John W. Miller, who wrote The Christian Way, defines humility in this manner: "Humility is not a matter of thinking low thoughts about ourselves. It is not a matter of groveling in the dust. It is simply a matter of knowing ourselves as we really are. And when we see ourselves as we really are, we will see that we are poor" (John W. Miller, The Christian Way).

In Philippians 2:1-13 the phrase "…but in humility consider others better than yourselves" is used. It is followed by; "Your attitude should be the same as that of Christ Jesus…" and goes on to describe what that attitude looks like. May I suggest the following premise: humility, as defined above, is the basis of true respect.

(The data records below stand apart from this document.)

-- ==== Sys2Proof/Machine/Queues.lean ====
section
/-! DEFINITION. The queue managers' commands (R230 to R246): fetch, dispatch, WAIT, SIGNAL, MARK, MODE, completion. -/

namespace Sys2Proof.Machine

/-! ### Fetch and dispatch -/

/-- RING_FETCH (R232). -/
def execRingFetch (q : Fin 65536) (s : State) := State.run (fun d => d.ringFetch q.val) s
/-- Dispatch the command at HEAD: a KERNEL's structures are copied (R123), and one accepted early that is refused at its
dispatch gives its launch slot back. -/
def Dev.dispatchCmd (d : Dev) (q : Nat) : Dev :=
  let h := d.rd (rQmgQHead q)
  let d := d.dispatch q
  match d.queue.infl.find? (fun x => x.q = q && x.i = h) with
  | some x =>
    if x.phase = .ended then d.dropEarly q h
    else if x.cls = 0 && x.phase = .dispatched then d.kernelCopy x
    else d
  | none => d

/-- COMMAND_DISPATCH (R233). -/
def execCommandDispatch (q : Fin 65536) (s : State) := State.run (fun d => d.dispatchCmd q.val) s
/-- KERNEL_EARLY_ACCEPT (R251). -/
def execKernelEarlyAccept (q : Fin 65536) (s : State) := State.run (fun d => d.earlyAccept q.val) s
/-- KERNEL (R240). -/
def execKernel (c : CmdRef) (s : State) :=
  State.run (fun d => d.work c (fun x => x.cls = 0 && x.phase = .dispatched) (fun x d => d.kernelStart x)) s
/-- WAIT (R239). -/
def execWait (c : CmdRef) (s : State) :=
  State.run (fun d => d.work c (fun x => x.cls = 8) (fun x d => d.finish x Result.fresh)) s
/-- SIGNAL (R239). -/
def execSignal (c : CmdRef) (s : State) :=
  State.run (fun d => d.work c (fun x => x.cls = 9) (fun x d => d.finish x Result.fresh)) s

/-- MARK: its record, and a Flowstone record with FLW = 1. -/
def Dev.mark (d : Dev) (x : Inflight) : Dev :=
  let rec_ := leBytes 4 x.seq ++ leBytes 4 x.q ++ leBytes 8 x.ts ++ leBytes 8 (x.opd 1) ++ leBytes 8 0
  let w := d.writeMem (x.acc (qmSrc x.q)) (x.opd 0) (clean rec_)
  let d := if (x.opd 2).testBit 0 then w.2.flw 8 0 (qmSrc x.q) (x.opd 1) else w.2
  match w.1 with
  | none => d.finish x Result.fresh
  | some a => d.finish x { Result.fresh with status := .poisoned, addr := a }

/-- MARK (R239). -/
def execMark (c : CmdRef) (s : State) :=
  State.run (fun d => d.work c (fun x => x.cls = 12) (fun x d => d.mark x)) s

/-! ### MODE (R245, R246) -/

/-- Source number of a unit of a MODE. -/
def modeSrc : ModeUnit → Nat
  | .queueManager h => srcNo (16 + h.val) 0x000
  | .trowel e => trwSrc e.val
  | .lantern h => srcNo (16 + h.val) 0x074
  | .monitor n => srcNo n.val 0x7F1

/-- The MODE that is in progress for command `x`. -/
def Dev.modeOf (d : Dev) (x : Inflight) : Option ModeSt :=
  match d.queue.mode with
  | some m => if m.cmd.q.val = x.q && m.cmd.i = x.i then some m else none
  | none => none

/-- A MODE command's work: the new value goes out to the affected units. -/
def Dev.modeAsk (d : Dev) (c : CmdRef) (op : Nat) : Dev :=
  d.work c (fun x => x.cls = 10 && x.op = op && x.phase = .dispatched) (fun x d =>
    d.setCmd x.q x.i (fun y => { y with phase := .working }))

/-- MODE ROUND (R245). -/
def execModeRound (c : CmdRef) (s : State) := State.run (fun d => d.modeAsk c 0) s
/-- MODE TBLSRC (R245). -/
def execModeTblsrc (c : CmdRef) (s : State) := State.run (fun d => d.modeAsk c 1) s
/-- MODE POWER (R245). -/
def execModePower (c : CmdRef) (s : State) := State.run (fun d => d.modeAsk c 2) s

/-- Does unit `u` acknowledge a MODE: a Trowel engine only with no table build in progress (R201)? -/
def Dev.modeReady (d : Dev) (u : ModeUnit) : Bool :=
  match u with
  | .trowel e => (d.trwBuild e.val).isNone
  | _ => true

/-- A unit acknowledges, within 100 µs of H; with the last acknowledgement, TA is set 2 µs ahead. -/
def Dev.modeAck (d : Dev) (u : ModeUnit) : Dev :=
  match d.queue.mode with
  | none => d
  | some m =>
    let us := d.modeUnits m.op
    if m.ta.isSome || m.h + 100000 < d.now || !d.modeAsked m || !us.contains u || m.acked.contains u || !d.modeReady u then d
    else ({ d with queue := { d.queue with mode := some { m with acked := m.acked ++ [u] } } } : Dev).modeSettle

/-- MODE_ACK (R246). -/
def execModeAck (u : ModeUnit) (s : State) := State.run (fun d => d.modeAck u) s

/-- The MODE is over: its hold ends and its command has this result. -/
def Dev.modeEnd (d : Dev) (m : ModeSt) (r : Result) : Dev :=
  let d := ({ d with queue := { d.queue with mode := none } }).wr rQmgStatus 0
  match d.queue.infl.find? (fun x => x.q = m.cmd.q.val && x.i = m.cmd.i) with
  | some x => d.finish x r
  | none => d

/-- At TA every affected unit switches. -/
def Dev.modeSwitch (d : Dev) : Dev :=
  match d.queue.mode with
  | none => d
  | some m => match m.ta with
    | none => d
    | some ta =>
      if d.now < ta then d
      else
        let d := match m.op with
          | 0 => { d with queue := { d.queue with rnd := sset (fun _ => 1) d.queue.rnd m.part m.value } }
          | 1 => d.wrFld (rTrwPctl m.part) 1 1 m.value
          | _ => d.setProfile m.value
        (d.wr64 rQmgModeTaLo ta).modeEnd m { Result.fresh with xa := ta }

/-- MODE_SWITCH (R246). -/
def execModeSwitch (s : State) := State.run (fun d => d.modeSwitch) s

/-- 100 µs after H with acknowledgements missing: shadows are discarded and the MODE is ABORTED with its failing units. -/
def Dev.modeTimeout (d : Dev) : Dev :=
  match d.queue.mode with
  | none => d
  | some m =>
    if m.ta.isSome || d.now < m.h + 100000 || (d.modeUnits m.op).all m.acked.contains then d
    else match d.queue.infl.find? (fun x => x.q = m.cmd.q.val && x.i = m.cmd.i) with
      | none => d.modeEnd m Result.fresh
      | some x =>
        let late := ((d.modeUnits m.op).filter (fun u => !m.acked.contains u)).map modeSrc
        let xb := ((late.take 4).zipIdx.map (fun e => e.1 * 65536 ^ e.2)).sum
        let d := if x.opd 1 = 0 then d
          else (d.writeMem (x.acc (qmSrc x.q)) (x.opd 1) (clean ((late.take 64).flatMap (leBytes 2)))).2
        let d := (d.qmErr 4 x.q x.seq).flw 3 4 (qmSrc x.q) 0
        d.modeEnd m { aborted 0x24 (late.headD 0xFFFF) with result := late.length, xb := xb }

/-- MODE_TIMEOUT (R246). -/
def execModeTimeout (s : State) := State.run (fun d => d.modeTimeout) s

/-! ### Completion (R241) -/

/-- Is every write of the command performed: does no Trowel engine hold a block of it? -/
def Dev.allDone (d : Dev) (x : Inflight) : Bool := x.phase = .ended && !d.trwHolds (.cmd x.q x.i)

/-- Complete a command, and release its DMA engine and its EPOCH. -/
def Dev.completeCmd (d : Dev) (x : Inflight) : Dev :=
  let d := if x.held then d.add64 (rDmaCmdsLo x.eng) 1 else d
  let d := if x.cls = 11 then { d with queue := { d.queue with
      epochs := d.queue.epochs.filter (fun e => match e.2 with
        | some st => !(st.cmd.q.val = x.q && st.cmd.i = x.i)
        | none => false) } } else d
  (d.complete x x.ts).dmaStat x.eng

/-- COMMAND_COMPLETE (R241). -/
def execCommandComplete (c : CmdRef) (s : State) :=
  State.run (fun d => match d.cmd? c with
    | some x => if d.allDone x then d.completeCmd x else d
    | none => d) s

/-- A clear of EN ends; a KERNEL accepted early and never dispatched gives its launch slot back (log 51). -/
def Dev.closeQueue (d : Dev) (q : Nat) : Dev :=
  let d := d.closeEnd q
  if d.rdFld (rQmgQStatus q) 1 0 ≠ 0 then d
  else d.each (d.queue.infl.filter (fun x => x.q = q && x.phase = .early)) (fun d x => d.dropEarly q x.i)

/-- QUEUE_CLOSE_END (R244). -/
def execQueueCloseEnd (q : Fin 65536) (s : State) := State.run (fun d => d.closeQueue q.val) s

end Sys2Proof.Machine
end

As we turn to look at the three things that describe Christ’s attitude, please allow me to provide my own definition of respect. Based on study of the word and its uses in Scripture, it is:

"To see intently with scrutiny, admiration, and compassion the (direct or implied) value of another and oneself."

I don’t know of anyone who does not want or desire to experience encouragement, comfort, fellowship, tenderness, or compassion in their lives. These are qualities we receive by being united with Christ, receiving His love and fellowshipping with the Holy Spirit. In families, these qualities are expected and longed for but not always received. The lack thereof is often the beginnings of distorted beliefs and choices. These distortions can create battles that have the tendency to divide and conquer, rather than unite. It is here where Paul is addressing the church family. Paul focuses on the qualities of Jesus that make all of us the same in the family of God. These qualities are rooted in humility and are the basis of the language and behavior of respect.

1. MINDSET: Your attitude should be the same as that of Christ Jesus: Who, being in very nature God, did not consider equality with God something to be grasped.

There is a distorted belief system in families because of sin. This belief is that someone is to be ‘good’ or ‘right’ and someone is to be ‘bad’ or ‘wrong’.

Here we have Christ himself, who had every reason in heaven and earth to be superior, yet he purposefully refused to do so. He emptied himself of his position.

Earlier in our text Paul cautions the Philippians when he says "let nothing be done through selfish ambition or conceit." Simply put, he challenges each of us to not have an exaggerated belief in one’s importance. Once when I was struggling with my grandiose beliefs and thinking quite highly of myself, someone directly spoke life into me with the following; "Forgive my bluntness but you’re not that special." That statement freed me.

Jesus spoke to the Romans similarly when he stated in Romans 11:19-21: "You will say then, branches were broken off that I might be grafted in. Well said. Because of unbelief they were broken off and you stand by faith. Do not be haughty but fear. For if God did not spare the natural branches, He may not spare you either." We do well to remember our position – sinners saved only by the grace of God.